Why was Nguyen coming to Colorado Springs instead of Denver?
“We just got a call from the Ríos County sheriff. He says he ran in to the two of you in a farmhouse outside of Los Ríos. He didn’t realize it was you until he caught the BOLO this morning. If you’re still there, you’re going to want to get the hell out.”
“Thanks for the tip, buddy.”
“You’re like a brother to me, Nick. I’ve always had your back. Before this is over, you’ll know I still do.” Nguyen ended the call.

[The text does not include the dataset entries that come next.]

/-- The last ENDL of a loop leaves it; an earlier one begins its body again. -/
theorem exec_endl_of {n : W32} {start : W64} {rest : List LoopEnt} (at_ : AtContext s h ck c) (top : c.loops = ⟨n, start⟩ :: rest)
    (inside : loopFloor c < c.loops.length) :
    (n = 1 → exec (.endl h) s = .next (done s h (s.updCtx ck (fun x => { x with loops := rest })))) ∧
    (n ≠ 1 → TransferOk s (Hdr.lv h) [start] t →
      exec (.endl h) s = .next (doneAt s h (t.updCtx ck (fun x => { x with loops := ⟨n - 1, start⟩ :: rest })) start)) := by
  change (_ → execEndl h s = _) ∧ (_ → _ → execEndl h s = _)
  have out : ¬c.loops.length ≤ loopFloor c := Nat.not_le.mpr inside
  rw [execEndl, atCtx_of at_]
  rw [top] at out ⊢
  simp only [if_neg out]
  refine ⟨fun one => ?_, fun more may => ?_⟩
  · subst one; rfl
  · rw [if_pos (fun e => more (BitVec.sub_eq_iff_eq_add.mp e)), transfer_of may]
    rfl

/-- BRK and CONT go on at the next slot where they do not take. -/
theorem exec_brk_cont_untaken {cc : Cc} {a : Src} {off : BitVec 24} {v : Option W64} (at_ : AtContext s h ck c)
    (cond : resolve s (Hdr.lv h) a false false = .val v false) (may : TransferOk s (Hdr.lv h) [tgtIa s off] t)
    (no : takes cc v = false) :
    exec (.brk h cc a off) s = .next (done s h t) ∧ exec (.cont h cc a off) s = .next (done s h t) := by
  change execBrk h cc a off s = _ ∧ execCont h cc a off s = _
  rw [execBrk, execCont, atCtx_of at_, atCtx_of at_]
  simp only [cond, no, Bool.false_and, Bool.false_eq_true, ↓reduceIte, transfer_of may]
  exact ⟨rfl, rfl⟩

/-- BRK leaves the innermost loop of its call and CONT keeps it, where they take. -/
theorem exec_brk_cont_taken {cc : Cc} {a : Src} {off : BitVec 24} {v : Option W64} (at_ : AtContext s h ck c)
    (cond : resolve s (Hdr.lv h) a false false = .val v false) (may : TransferOk s (Hdr.lv h) [tgtIa s off] t)
    (yes : takes cc v = true) (inside : loopFloor c < c.loops.length) :
    exec (.brk h cc a off) s = .next (doneAt s h (t.updCtx ck (fun x => { x with loops := x.loops.tail })) (tgtIa s off)) ∧
    exec (.cont h cc a off) s = .next (doneAt s h t (tgtIa s off)) := by
  change execBrk h cc a off s = _ ∧ execCont h cc a off s = _
  rw [execBrk, execCont, atCtx_of at_, atCtx_of at_]
  simp only [cond, yes, decide_eq_false (Nat.not_le.mpr inside), Bool.and_false, Bool.false_eq_true, ↓reduceIte, transfer_of may]
  exact ⟨rfl, rfl⟩

/-- UNIF goes on once its operand is resolved. -/
theorem exec_unif_of {a : Src} {v : Option W64} (at_ : AtContext s h ck c)
    (cond : resolve s (Hdr.lv h) a (isScal a.o) false = .val v false) : exec (.unif h a) s = .next (done s h s) := by
  change execUnif h a s = _
  rw [execUnif, atCtx_of at_, onCond, cond]
  rfl

/-- LEVSYNC goes on once every access of its subtree is performed. -/
theorem exec_levsync_of (at_ : AtContext s h ck c) (done_ : ∀ x ∈ s.accs, ofSubtree s c.gc c.lvl c.g x = true →
      performedAt x ((s.lrec c.gc).lvl c.lvl).scope = true ∨ x.kind = .fence) :
    exec (.levsync h) s = .next (done s h (if 3 ≤ ((s.lrec c.gc).lvl c.lvl).scope then acquireView s s.cur.u else s)) := by
  have all : (s.accs.filter (ofSubtree s c.gc c.lvl c.g)).all (fun a =>
      performedAt a ((s.lrec c.gc).lvl c.lvl).scope || a.kind == .fence) = true := by
    rw [List.all_eq_true]
    intro x hx
    obtain ⟨mem, mine⟩ := List.mem_filter.mp hx
    rw [Bool.or_eq_true, beq_iff_eq]
    exact done_ x mem mine
  change execLevsync h s = _
  rw [execLevsync, atCtx_of at_]
  exact congrArg (fin s h true) (if_pos all)

end Context

/-! ## Lane control (R12, R36, R122, R128 to R131) -/

section Lanes

variable {s : State} {h : Hdr} {gk : Nat} {g : Group} {m : Lanes} {x : Split}

/-- Changing a listed split under a condition is changing it or not. -/
theorem map_ite_split {p : Prop} [Decidable p] (o : Option Split) (f : Split → Split) :
    o.map (fun x => if p then f x else x) = if p then o.map f else o := by
  by_cases hp : p
  · simp only [if_pos hp]
  · simp only [if_neg hp, Option.map_id']

/-- The active lanes are those of the split in hand whose guard is true. -/
theorem activeOf_curSplit (split : curSplit s g = some x) : activeOf s g h = guardLanes g h (x.mask &&& g.live) := by
  rw [activeOf, split]

/-- What BRL comes to once its operand is ready, its IAs may be transferred to and no poison is consumed. -/
theorem exec_brl_of {cc : Cc} {a : Src} {tgt rcv : BitVec 24} {t : State} (w : InLanes s h gk g m) (split : curSplit s g = some x)
    (ready : checkUses s (.grp gk) 0 m (vecUses a m) [] = none) (may : TransferOk s 0 [tgtIa s tgt, tgtIa s rcv] t)
    (clean : poisonLanes t (.grp gk) 0 (vecUses a m) = 0) :
    exec (.brl h cc a tgt rcv) s = fin s h true
      (if takenLanes cc (condLanes g a.o m) m = 0 then .next t
       else if takenLanes cc (condLanes g a.o m) m = x.mask &&& g.live then .jump t (tgtIa s tgt)
       else match diverge g s.cur.e x (takenLanes cc (condLanes g a.o m) m) (tgtIa s tgt) (tgtIa s rcv) (iaNext s.cur.ia) with
         | none => flt t 0x0B 0 m
         | some (sp, recs) => .done (rejoinCheck (settle (putTable t gk sp recs) gk) gk)) := by
  obtain ⟨unit, grp, lanes, some_⟩ := w
  rw [activeOf_curSplit split] at lanes
  change execBrl h cc a tgt rcv s = _
  rw [execBrl, unit]
  simp only [grp, split, brlAct, lanes, if_neg some_, ready, transfer_of may]
  exact congrArg (fin s h true) ((if_neg (not_not.mpr clean)).trans (by rw [may.cur] <;> rfl))

end Lanes

/-! ## The statements -/

/-- Settles O22. -/
theorem branchAndCallResult : Obligations.BranchAndCallResult := by
  unfold Obligations.BranchAndCallResult
  intro s h ck c at_ lev push callOk
  refine ⟨fun cc a tgt v t may => ⟨branch_of at_ may, branch_of at_ may⟩, fun a ia t cond => ⟨fun may => ?_, fun may ok => ?_⟩,
    fun a cond => ⟨?_, ?_⟩, fun tgt t may ok => ?_, fun e t entry depth loops may resident =>
      exec_ret_of at_ entry depth loops may resident⟩
  · change execJmpi h a s = _
    rw [execJmpi, atCtx_of at_, onCond_of (ts := fun v => v.toList) cond may]
    rfl
  · change execCalli h a s = _
    rw [execCalli, atCtx_of at_, cond]
    exact congrArg (fin s h true) (callTo_of may ok.1 ok.2.1 ok.2.2)
  · change execJmpi h a s = _
    rw [execJmpi, atCtx_of at_, onCond, cond]
    rfl
  · change execCalli h a s = _
    rw [execCalli, atCtx_of at_, cond]
    rfl
  · change execCall h tgt s = _
    rw [execCall, atCtx_of at_]
    exact congrArg (fin s h true) (callTo_of may ok.1 ok.2.1 ok.2.2)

Nick waited for the text message, trying to rein in his temper. “He wants us to meet with him tomorrow afternoon at a hotel in Colorado Springs.”
Holly glanced over at him. “I’m pretty sure they got a ping off that.”
The phone buzzed, Nguyen’s text message coming through.
“That’s not our only problem.” Nick memorized the contents of the message, then deactivated the phone and threw it out the window. “Nguyen said the sheriff made us.”
“Are you sure we should go back to the hotel?”
It was a good couple of hours from the farmhouse to the hotel, but if the media announced they were in the area, no place in southeastern Colorado would be safe. Still, they had no choice but to go back.
“All the documents are there and the computers. Without those, I’ve got no leverage, no proof.”
She turned the minivan around. “You know, everyone wants what we have—the intel on Dudaev’s computer.”